*** Begin section ***
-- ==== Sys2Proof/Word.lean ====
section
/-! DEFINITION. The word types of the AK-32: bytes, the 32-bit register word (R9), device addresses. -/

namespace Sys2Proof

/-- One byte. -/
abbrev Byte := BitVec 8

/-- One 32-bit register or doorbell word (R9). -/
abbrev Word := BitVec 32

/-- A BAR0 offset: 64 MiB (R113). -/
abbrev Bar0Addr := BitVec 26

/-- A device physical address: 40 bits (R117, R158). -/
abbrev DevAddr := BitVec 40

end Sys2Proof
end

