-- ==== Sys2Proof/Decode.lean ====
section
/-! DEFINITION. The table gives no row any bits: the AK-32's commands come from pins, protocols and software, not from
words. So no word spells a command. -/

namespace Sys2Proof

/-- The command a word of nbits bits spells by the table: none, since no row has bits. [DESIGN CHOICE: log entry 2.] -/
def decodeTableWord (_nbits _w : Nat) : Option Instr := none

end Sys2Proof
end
*** End section ***
*** Begin section ***
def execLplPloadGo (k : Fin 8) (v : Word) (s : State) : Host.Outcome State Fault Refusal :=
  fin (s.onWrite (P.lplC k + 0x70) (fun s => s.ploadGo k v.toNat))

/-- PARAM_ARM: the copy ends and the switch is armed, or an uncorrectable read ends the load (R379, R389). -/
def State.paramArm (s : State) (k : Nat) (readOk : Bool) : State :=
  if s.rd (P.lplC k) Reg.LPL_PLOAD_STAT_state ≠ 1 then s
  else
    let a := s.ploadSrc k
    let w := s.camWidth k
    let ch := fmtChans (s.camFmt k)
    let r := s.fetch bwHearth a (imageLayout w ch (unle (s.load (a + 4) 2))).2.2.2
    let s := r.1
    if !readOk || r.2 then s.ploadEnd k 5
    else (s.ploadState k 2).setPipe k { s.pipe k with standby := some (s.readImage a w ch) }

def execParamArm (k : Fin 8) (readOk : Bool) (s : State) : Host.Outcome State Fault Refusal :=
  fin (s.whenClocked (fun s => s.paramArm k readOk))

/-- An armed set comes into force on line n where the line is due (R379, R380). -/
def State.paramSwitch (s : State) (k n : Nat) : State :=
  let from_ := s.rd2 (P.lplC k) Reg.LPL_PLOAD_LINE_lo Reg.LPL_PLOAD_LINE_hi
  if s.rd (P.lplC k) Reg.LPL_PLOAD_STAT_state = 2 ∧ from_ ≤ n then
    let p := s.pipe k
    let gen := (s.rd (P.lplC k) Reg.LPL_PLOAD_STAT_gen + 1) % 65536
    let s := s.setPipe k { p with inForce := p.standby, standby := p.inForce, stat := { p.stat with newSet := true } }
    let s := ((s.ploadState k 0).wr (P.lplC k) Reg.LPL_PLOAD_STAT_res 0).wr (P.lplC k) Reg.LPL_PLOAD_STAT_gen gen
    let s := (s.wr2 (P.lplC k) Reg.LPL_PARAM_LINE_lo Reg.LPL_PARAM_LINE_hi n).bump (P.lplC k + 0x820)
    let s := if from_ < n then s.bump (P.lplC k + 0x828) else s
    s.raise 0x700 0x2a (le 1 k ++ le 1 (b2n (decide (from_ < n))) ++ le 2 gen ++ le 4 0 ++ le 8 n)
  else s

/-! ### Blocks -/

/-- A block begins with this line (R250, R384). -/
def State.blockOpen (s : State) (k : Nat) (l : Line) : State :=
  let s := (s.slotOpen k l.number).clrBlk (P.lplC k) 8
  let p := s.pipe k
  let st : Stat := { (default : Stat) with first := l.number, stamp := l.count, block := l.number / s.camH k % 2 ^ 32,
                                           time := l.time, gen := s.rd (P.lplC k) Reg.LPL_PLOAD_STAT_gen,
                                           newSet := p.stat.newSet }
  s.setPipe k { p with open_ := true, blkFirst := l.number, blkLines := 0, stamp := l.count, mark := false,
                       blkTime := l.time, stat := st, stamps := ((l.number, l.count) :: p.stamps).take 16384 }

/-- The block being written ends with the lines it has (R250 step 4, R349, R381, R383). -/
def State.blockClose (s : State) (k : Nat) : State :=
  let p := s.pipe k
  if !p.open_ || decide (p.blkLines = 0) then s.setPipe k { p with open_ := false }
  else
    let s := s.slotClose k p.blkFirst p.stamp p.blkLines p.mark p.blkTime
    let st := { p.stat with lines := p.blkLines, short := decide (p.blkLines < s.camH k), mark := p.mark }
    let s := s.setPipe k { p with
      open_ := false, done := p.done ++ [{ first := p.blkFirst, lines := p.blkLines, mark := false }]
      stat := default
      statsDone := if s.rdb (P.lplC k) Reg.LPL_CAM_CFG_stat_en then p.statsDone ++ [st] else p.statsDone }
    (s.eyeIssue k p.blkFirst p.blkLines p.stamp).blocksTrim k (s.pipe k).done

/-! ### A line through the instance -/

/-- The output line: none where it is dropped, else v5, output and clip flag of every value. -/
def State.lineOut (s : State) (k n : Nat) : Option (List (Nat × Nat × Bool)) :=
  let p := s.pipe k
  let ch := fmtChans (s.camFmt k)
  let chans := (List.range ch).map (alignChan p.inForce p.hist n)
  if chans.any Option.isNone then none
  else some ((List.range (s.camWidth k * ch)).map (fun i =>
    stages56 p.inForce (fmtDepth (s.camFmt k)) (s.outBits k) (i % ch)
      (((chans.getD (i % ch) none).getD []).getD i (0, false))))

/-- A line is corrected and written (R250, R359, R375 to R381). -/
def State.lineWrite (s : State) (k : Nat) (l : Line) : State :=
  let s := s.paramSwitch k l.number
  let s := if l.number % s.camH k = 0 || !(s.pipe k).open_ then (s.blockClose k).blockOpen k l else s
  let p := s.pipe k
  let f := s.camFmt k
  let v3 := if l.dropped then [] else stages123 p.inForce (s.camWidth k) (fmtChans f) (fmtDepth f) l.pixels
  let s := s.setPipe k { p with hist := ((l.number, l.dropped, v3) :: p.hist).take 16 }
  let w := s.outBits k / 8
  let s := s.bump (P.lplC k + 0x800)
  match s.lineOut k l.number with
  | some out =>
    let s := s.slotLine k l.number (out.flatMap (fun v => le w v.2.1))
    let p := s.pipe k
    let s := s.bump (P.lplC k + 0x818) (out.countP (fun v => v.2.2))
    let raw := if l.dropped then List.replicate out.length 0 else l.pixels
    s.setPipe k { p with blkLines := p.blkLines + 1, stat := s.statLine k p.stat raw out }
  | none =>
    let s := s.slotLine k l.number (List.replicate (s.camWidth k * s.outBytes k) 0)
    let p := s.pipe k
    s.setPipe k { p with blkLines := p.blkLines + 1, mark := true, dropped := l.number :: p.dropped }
*** End section ***
== PROBLEM DESCRIPTION ==
Filter the listing so that only lines holding the word "some" remain, and copy those lines.

== FINISHED EXERCISE ==
    else (s.ploadState k 2).setPipe k { s.pipe k with standby := some (s.readImage a w ch) }
  else some ((List.range (s.camWidth k * ch)).map (fun i =>
  | some out =>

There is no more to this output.